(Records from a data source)
open Sys2Proof Sys2Proof.Machine in
/-- R194, R195, R197, R40: start, preload, end, overrun and illegal instruction. -/
def Obligations.NativeKernelLife : Prop :=
  ∀ (f : Fin 64) (s : State),
    (∀ (a : Agent) (v : Word) (off : Nat), s.ready (pgCore f) = true → F.FLOE_KSTART_GO.of v = 1 → s.floePart f = none →
      s.works (pgCore f) = true → s.works (pgBrash f) = true → (s.core f).phase = .idle → off = F.FLOE_KSTART_OFFSET.of v / 64 * 64 →
      (readNatHdr s f off).ok s f off = true →
      ∃ t, exec (.floeKstart a f v) s = .next t ∧
        (t.core f).phase = (if (s.core f).gaffHolds then .waitBrash else .preload) ∧ (t.core f).hdr = off ∧
        (t.core f).entry = (readNatHdr s f off).entry ∧ (t.core f).decl = (readNatHdr s f off).decl ∧
        t.rf (pgCore f) F.FLOE_KHDR = off % 2 ^ 32 ∧ t.mem = s.mem ∧ t.tags = s.tags) ∧
    ((s.core f).phase = .waitBrash → (s.core f).gaffHolds = false →
      ∃ t, exec (.kernelPreloadStart f) s = .next t ∧ OnlyCore f s t ∧ (t.core f).phase = .preload) ∧
    ((s.core f).phase = .preload →
      ∃ t, exec (.kernelPreloadDone f) s = .next t ∧ OnlyCore f s t ∧ (t.core f).phase = .running ∧ (t.core f).pc = (s.core f).entry ∧
        (t.core f).vl = 512 ∧ (t.core f).v = [] ∧ (t.core f).vPoison = [] ∧ (t.core f).sm = [] ∧
        (∀ i, 1 ≤ i → i ≤ 7 → (t.core f).rx i = BitVec.ofNat 32 (s.rdLe (floeBase f + (s.core f).hdr + 32 + 4 * i) 4)) ∧
        (∀ i, 8 ≤ i → (t.core f).rx i = 0)) ∧
    ((s.core f).phase = .running → max (s.core f).next (s.core f).last ≤ (s.core f).decl →
      ∃ t, exec (.kend f) s = .next t ∧ (t.core f).phase = .idle ∧
        t.rf (pgCore f) F.FLOE_KCYC = max (s.core f).next (s.core f).last % 2 ^ 32 ∧
        t.rf (pgCore f) F.FLOE_KDONE_CNT = min (s.rf (pgCore f) F.FLOE_KDONE_CNT + 1) 0xFFFFFFFF ∧ t.mem = s.mem ∧ t.tags = s.tags) ∧
    ((s.core f).phase = .running →
      ∃ t, exec (.nativeOverrun f) s = .next t ∧ (t.core f).phase = .idle ∧ t.bit (pgCore f) F.FLOE_ERR_STAT_NATIVE_OVERRUN = true ∧
        t.rf (pgCore f) F.FLOE_KFAULT_CNT = min (s.rf (pgCore f) F.FLOE_KFAULT_CNT + 1) 0xFFFFFFFF ∧
        t.rf (pgCore f) F.FLOE_KCYC = (s.core f).decl % 2 ^ 32 ∧ t.mem = s.mem) ∧
    (∀ w : Word, (s.core f).phase = .running → (s.core f).next ≤ (s.core f).decl →
      ∃ t, exec (.illegalInstruction f w) s = .next t ∧ (t.core f).phase = .idle ∧ t.bit (pgCore f) F.FLOE_ERR_STAT_NATIVE_ILLEGAL = true ∧
        t.rf (pgCore f) F.FLOE_KFAULT_CNT = min (s.rf (pgCore f) F.FLOE_KFAULT_CNT + 1) 0xFFFFFFFF ∧ t.mem = s.mem)

namespace Sys2Proof.Machine

/-- Lane `k` of `w` bits of a vector register (R167). -/
def laneAt (w : Nat) (r : BitVec 4096) (k : Nat) : Nat := r.toNat / 2 ^ (w * k) % 2 ^ w

/-- Code of lane `k` of register `i` in the lanes of the instruction's format. -/
def CoreSt.lane (c : CoreSt) (o : VecArgs) (i k : Nat) : Nat := laneAt (laneBits o.f) (c.reg i) k

/-- What a vector instruction of floe `f` with destination `vd` leaves: the program counter moves by one, every other vector register with its
poison bit, every summary and scalar register and VL are as before, and so are all memory, all tags, the other floes, and every register
outside the Brash page. -/
def VecFrame (f : Nat) (vd : Nat) (s t : State) : Prop :=
  (t.core f).pc = (s.core f).pc + 1 ∧ (∀ i, i ≠ vd → (t.core f).reg i = (s.core f).reg i ∧ (t.core f).vp i = (s.core f).vp i) ∧
    (t.core f).sm = (s.core f).sm ∧ (t.core f).x = (s.core f).x ∧ (t.core f).vl = (s.core f).vl ∧
    t.mem = s.mem ∧ t.tags = s.tags ∧ (∀ k, k ≠ f → t.floe k = s.floe k) ∧
    (∀ g off, g ≠ pgBrash f → off < 4096 → t.word g off = s.word g off)

/-- A vector instruction that writes lane codes (R170, R171): the first n = min(VL, L) lanes take the operation's code, the others keep theirs,
and POISON of the sources goes to the destination. -/
def LaneResult (i : Fin 64 → VecArgs → Instr) (legal : VecArgs → Prop) (srcs xs : VecArgs → List Nat) (u : KUnit)
    (code : CoreSt → VecArgs → Nat → Nat → Nat) : Prop :=
  ∀ (f : Fin 64) (o : VecArgs) (s : State), legal o → o.f < 10 → Issues s f (o.vd.toNat :: srcs o) [] (xs o) u →
    ∃ t, exec (i f o) s = .next t ∧ VecFrame f o.vd.toNat s t ∧
      (∀ k, k < laneCount o.f → (t.core f).lane o o.vd.toNat k =
        if k < min (s.core f).vl (laneCount o.f) then code (s.core f) o (min (s.core f).vl (laneCount o.f)) k % 2 ^ laneBits o.f
        else (s.core f).lane o o.vd.toNat k) ∧
      (t.core f).vp o.vd.toNat = ((srcs o).any (s.core f).vp || (s.core f).vp o.vd.toNat)

/-- A vector instruction on two source registers, code by code. -/
def LaneRR (i : Fin 64 → VecArgs → Instr) (legal : VecArgs → Prop) (code : VecArgs → Nat → Nat → Nat → Nat) : Prop :=
  LaneResult i legal (fun o => [o.a, o.b]) (fun _ => []) .alu fun c o _ k => code o (c.lane o o.a k) (c.lane o o.b k) (c.lane o o.vd.toNat k)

**What this task involves**
From the entries above, return each line with the word "true" in it.

**Answer section**
    (∀ (a : Agent) (v : Word) (off : Nat), s.ready (pgCore f) = true → F.FLOE_KSTART_GO.of v = 1 → s.floePart f = none →
      s.works (pgCore f) = true → s.works (pgBrash f) = true → (s.core f).phase = .idle → off = F.FLOE_KSTART_OFFSET.of v / 64 * 64 →
      (readNatHdr s f off).ok s f off = true →
      ∃ t, exec (.nativeOverrun f) s = .next t ∧ (t.core f).phase = .idle ∧ t.bit (pgCore f) F.FLOE_ERR_STAT_NATIVE_OVERRUN = true ∧
      ∃ t, exec (.illegalInstruction f w) s = .next t ∧ (t.core f).phase = .idle ∧ t.bit (pgCore f) F.FLOE_ERR_STAT_NATIVE_ILLEGAL = true ∧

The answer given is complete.